Study material

+--

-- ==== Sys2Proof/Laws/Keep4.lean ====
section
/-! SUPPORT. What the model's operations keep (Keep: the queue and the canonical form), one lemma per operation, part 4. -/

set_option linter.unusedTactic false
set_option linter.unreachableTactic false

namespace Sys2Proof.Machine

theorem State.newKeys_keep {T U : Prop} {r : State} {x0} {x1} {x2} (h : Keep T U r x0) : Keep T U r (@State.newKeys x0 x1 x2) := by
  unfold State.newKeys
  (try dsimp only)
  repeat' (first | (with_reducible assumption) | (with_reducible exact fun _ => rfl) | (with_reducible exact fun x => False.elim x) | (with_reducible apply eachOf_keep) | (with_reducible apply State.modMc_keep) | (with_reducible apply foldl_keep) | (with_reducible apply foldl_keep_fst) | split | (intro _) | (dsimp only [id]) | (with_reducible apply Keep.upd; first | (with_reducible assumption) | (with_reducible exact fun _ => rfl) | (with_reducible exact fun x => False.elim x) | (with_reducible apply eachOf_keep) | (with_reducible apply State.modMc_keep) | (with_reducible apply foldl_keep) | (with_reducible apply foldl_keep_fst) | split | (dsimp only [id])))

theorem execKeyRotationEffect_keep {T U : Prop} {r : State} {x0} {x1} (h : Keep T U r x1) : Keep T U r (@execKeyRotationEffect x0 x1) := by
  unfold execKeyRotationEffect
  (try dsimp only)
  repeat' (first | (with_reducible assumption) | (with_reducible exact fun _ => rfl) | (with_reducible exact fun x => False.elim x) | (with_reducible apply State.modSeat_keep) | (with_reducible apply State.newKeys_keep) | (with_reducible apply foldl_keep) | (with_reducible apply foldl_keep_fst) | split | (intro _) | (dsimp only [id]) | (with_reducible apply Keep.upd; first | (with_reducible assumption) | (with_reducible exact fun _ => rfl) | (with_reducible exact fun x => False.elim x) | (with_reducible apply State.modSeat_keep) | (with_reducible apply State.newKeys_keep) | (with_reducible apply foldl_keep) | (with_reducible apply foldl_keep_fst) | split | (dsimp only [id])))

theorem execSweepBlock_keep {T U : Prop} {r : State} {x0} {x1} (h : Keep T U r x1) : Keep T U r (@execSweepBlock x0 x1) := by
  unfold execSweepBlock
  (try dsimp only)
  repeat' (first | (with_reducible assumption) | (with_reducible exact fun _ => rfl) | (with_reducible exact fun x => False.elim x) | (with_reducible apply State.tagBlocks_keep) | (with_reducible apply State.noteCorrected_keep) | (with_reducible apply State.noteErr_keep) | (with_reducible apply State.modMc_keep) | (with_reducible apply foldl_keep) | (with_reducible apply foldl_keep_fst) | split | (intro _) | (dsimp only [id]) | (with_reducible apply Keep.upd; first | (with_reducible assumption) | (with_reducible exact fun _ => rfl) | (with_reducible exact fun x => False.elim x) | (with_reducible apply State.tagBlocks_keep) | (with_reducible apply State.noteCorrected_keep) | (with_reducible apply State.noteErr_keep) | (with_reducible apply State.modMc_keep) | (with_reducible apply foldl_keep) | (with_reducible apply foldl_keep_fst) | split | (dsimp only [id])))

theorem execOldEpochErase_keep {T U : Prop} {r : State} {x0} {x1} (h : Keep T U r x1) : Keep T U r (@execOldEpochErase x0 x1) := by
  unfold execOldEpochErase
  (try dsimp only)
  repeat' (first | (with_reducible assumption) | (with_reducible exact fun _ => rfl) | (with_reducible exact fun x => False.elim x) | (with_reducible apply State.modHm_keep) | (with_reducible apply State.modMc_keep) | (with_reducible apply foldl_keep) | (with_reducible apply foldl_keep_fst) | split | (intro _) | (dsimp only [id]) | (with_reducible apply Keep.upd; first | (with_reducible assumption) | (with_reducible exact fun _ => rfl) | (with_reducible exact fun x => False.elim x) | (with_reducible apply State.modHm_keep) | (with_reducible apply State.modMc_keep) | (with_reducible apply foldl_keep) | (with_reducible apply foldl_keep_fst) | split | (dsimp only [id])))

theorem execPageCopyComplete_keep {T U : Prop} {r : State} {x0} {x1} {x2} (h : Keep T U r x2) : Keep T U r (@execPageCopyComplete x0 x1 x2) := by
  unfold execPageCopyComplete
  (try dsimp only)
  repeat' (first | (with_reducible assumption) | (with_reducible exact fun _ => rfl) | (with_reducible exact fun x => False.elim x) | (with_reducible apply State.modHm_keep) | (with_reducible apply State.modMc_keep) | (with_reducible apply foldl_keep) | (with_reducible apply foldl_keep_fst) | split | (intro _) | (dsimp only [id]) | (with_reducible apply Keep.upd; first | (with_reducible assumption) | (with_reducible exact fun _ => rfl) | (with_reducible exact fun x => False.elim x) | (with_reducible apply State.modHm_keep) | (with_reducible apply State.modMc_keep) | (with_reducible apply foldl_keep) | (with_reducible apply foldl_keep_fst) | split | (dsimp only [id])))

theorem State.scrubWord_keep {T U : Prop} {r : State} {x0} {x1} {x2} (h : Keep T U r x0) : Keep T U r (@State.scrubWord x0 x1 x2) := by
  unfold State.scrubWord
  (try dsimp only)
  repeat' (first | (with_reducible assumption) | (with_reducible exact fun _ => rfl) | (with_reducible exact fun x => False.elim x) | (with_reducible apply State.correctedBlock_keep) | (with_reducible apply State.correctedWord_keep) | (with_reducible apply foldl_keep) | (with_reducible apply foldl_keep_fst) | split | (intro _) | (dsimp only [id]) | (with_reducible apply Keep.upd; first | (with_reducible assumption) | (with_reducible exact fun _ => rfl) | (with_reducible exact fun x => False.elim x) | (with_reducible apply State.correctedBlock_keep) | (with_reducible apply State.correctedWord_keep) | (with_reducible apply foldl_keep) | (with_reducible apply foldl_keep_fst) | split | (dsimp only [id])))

+--

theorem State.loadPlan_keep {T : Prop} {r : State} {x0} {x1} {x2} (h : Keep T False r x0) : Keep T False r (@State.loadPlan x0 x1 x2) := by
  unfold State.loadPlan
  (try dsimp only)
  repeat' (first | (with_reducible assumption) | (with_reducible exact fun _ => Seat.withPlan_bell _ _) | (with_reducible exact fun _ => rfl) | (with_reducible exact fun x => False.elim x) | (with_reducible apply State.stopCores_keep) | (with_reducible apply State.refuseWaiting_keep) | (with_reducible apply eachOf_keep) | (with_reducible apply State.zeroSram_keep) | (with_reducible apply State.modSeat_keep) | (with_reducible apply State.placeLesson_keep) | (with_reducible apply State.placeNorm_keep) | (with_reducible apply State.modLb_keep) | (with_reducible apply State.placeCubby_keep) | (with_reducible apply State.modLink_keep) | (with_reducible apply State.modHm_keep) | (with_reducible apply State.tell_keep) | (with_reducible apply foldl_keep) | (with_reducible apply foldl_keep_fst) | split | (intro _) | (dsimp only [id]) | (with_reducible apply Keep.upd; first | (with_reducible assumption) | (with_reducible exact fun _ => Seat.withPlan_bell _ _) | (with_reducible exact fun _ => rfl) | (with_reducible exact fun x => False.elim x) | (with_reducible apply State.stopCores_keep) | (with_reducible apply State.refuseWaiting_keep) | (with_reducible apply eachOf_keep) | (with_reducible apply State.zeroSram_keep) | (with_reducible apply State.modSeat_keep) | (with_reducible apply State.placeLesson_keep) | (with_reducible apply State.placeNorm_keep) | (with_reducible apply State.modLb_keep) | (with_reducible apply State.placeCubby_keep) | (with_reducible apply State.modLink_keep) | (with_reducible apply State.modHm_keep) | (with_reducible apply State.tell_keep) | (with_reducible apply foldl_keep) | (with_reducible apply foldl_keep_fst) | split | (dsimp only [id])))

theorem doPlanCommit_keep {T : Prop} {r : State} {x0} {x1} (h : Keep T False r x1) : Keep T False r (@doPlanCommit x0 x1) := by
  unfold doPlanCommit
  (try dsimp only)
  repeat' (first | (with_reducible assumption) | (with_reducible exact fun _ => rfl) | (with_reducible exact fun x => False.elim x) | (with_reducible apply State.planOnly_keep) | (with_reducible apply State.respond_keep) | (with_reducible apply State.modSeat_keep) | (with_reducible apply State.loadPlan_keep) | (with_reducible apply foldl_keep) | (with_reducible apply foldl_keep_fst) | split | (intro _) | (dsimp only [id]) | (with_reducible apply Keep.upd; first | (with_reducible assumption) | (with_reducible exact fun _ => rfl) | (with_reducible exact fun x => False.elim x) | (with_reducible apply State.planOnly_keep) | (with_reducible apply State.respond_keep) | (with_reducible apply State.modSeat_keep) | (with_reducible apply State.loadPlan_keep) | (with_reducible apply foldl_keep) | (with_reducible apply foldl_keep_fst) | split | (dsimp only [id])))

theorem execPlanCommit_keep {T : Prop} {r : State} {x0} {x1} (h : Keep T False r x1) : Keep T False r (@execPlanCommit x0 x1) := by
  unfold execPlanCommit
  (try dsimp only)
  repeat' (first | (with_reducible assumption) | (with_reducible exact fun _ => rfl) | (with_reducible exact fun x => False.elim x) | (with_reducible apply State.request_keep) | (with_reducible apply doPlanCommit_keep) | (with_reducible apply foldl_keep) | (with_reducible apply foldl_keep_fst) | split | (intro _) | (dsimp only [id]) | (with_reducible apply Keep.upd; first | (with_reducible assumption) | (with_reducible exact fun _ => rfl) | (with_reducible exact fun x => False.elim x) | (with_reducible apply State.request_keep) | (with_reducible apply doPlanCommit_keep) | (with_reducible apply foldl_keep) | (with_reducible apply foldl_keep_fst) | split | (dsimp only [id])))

+--

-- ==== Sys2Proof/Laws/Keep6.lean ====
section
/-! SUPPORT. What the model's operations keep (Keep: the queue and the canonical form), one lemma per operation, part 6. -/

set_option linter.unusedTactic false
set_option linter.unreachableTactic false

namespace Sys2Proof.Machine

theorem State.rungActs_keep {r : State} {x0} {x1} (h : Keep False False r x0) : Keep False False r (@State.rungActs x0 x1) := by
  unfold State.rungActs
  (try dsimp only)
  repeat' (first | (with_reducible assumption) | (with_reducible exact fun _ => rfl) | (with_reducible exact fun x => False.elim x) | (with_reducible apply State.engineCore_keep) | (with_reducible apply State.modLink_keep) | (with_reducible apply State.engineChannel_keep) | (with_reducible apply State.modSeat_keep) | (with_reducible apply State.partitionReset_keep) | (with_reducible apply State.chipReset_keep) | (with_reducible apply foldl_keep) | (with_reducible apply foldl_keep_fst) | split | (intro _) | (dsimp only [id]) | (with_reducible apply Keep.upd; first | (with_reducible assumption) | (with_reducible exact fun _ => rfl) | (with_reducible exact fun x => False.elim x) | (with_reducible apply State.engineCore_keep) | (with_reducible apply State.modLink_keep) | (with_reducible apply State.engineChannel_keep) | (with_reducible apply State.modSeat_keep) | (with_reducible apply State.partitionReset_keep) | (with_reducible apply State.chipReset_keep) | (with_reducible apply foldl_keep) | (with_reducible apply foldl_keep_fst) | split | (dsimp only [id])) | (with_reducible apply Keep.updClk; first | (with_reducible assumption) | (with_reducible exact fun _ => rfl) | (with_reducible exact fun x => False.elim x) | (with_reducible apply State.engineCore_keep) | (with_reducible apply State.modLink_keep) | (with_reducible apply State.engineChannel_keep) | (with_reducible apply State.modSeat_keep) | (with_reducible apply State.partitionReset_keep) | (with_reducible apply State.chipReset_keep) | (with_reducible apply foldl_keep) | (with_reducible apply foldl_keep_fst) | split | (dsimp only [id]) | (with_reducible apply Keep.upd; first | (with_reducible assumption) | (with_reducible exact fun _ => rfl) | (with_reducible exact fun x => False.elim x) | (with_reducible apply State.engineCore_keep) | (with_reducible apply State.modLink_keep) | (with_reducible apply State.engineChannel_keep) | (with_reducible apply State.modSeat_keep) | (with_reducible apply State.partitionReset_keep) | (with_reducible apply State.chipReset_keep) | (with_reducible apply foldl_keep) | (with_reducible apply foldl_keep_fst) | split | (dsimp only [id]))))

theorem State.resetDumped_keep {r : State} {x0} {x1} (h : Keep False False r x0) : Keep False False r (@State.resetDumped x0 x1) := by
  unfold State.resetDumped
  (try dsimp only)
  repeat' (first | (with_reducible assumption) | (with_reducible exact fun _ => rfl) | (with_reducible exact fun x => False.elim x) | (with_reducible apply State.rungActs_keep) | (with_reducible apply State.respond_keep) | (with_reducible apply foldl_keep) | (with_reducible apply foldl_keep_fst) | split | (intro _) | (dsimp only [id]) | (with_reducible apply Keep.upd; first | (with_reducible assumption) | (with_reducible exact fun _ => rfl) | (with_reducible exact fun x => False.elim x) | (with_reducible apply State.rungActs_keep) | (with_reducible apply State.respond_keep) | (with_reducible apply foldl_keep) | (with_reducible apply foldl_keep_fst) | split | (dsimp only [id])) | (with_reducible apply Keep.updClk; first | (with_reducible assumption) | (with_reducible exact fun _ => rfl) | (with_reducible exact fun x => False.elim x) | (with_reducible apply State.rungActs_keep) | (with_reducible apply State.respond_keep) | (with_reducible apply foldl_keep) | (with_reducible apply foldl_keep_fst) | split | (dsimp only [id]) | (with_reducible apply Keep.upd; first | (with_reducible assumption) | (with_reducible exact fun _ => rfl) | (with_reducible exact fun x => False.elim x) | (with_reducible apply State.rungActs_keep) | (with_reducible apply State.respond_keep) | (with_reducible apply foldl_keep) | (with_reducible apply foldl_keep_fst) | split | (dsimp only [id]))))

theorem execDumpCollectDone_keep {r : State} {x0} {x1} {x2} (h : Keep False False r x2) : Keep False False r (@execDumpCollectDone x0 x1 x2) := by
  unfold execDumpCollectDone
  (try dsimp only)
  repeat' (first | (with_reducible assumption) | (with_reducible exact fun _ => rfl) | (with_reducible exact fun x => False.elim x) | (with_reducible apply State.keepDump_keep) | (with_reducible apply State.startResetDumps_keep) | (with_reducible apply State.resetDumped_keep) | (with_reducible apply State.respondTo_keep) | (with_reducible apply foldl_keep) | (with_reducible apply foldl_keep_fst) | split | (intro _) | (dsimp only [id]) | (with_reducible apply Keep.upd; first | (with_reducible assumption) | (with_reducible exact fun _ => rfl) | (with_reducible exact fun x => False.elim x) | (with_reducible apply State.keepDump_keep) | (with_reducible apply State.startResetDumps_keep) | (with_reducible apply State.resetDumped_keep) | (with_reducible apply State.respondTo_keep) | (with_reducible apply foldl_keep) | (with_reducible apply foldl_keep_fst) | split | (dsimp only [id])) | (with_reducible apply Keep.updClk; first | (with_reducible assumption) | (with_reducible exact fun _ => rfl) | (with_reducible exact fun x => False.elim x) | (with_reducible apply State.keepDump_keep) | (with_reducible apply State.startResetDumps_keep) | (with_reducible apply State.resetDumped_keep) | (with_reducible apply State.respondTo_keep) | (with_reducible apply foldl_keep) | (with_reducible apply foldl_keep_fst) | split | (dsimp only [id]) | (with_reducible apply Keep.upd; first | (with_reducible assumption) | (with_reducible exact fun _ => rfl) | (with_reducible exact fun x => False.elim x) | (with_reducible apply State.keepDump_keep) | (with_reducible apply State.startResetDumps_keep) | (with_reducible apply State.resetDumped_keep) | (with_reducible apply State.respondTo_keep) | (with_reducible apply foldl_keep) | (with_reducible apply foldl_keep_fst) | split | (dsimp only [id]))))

+--

Exercise aim
Scan the records above for the word "operation" and return every line where it occurs.

Solution to this problem
/-! SUPPORT. What the model's operations keep (Keep: the queue and the canonical form), one lemma per operation, part 4. -/
/-! SUPPORT. What the model's operations keep (Keep: the queue and the canonical form), one lemma per operation, part 6. -/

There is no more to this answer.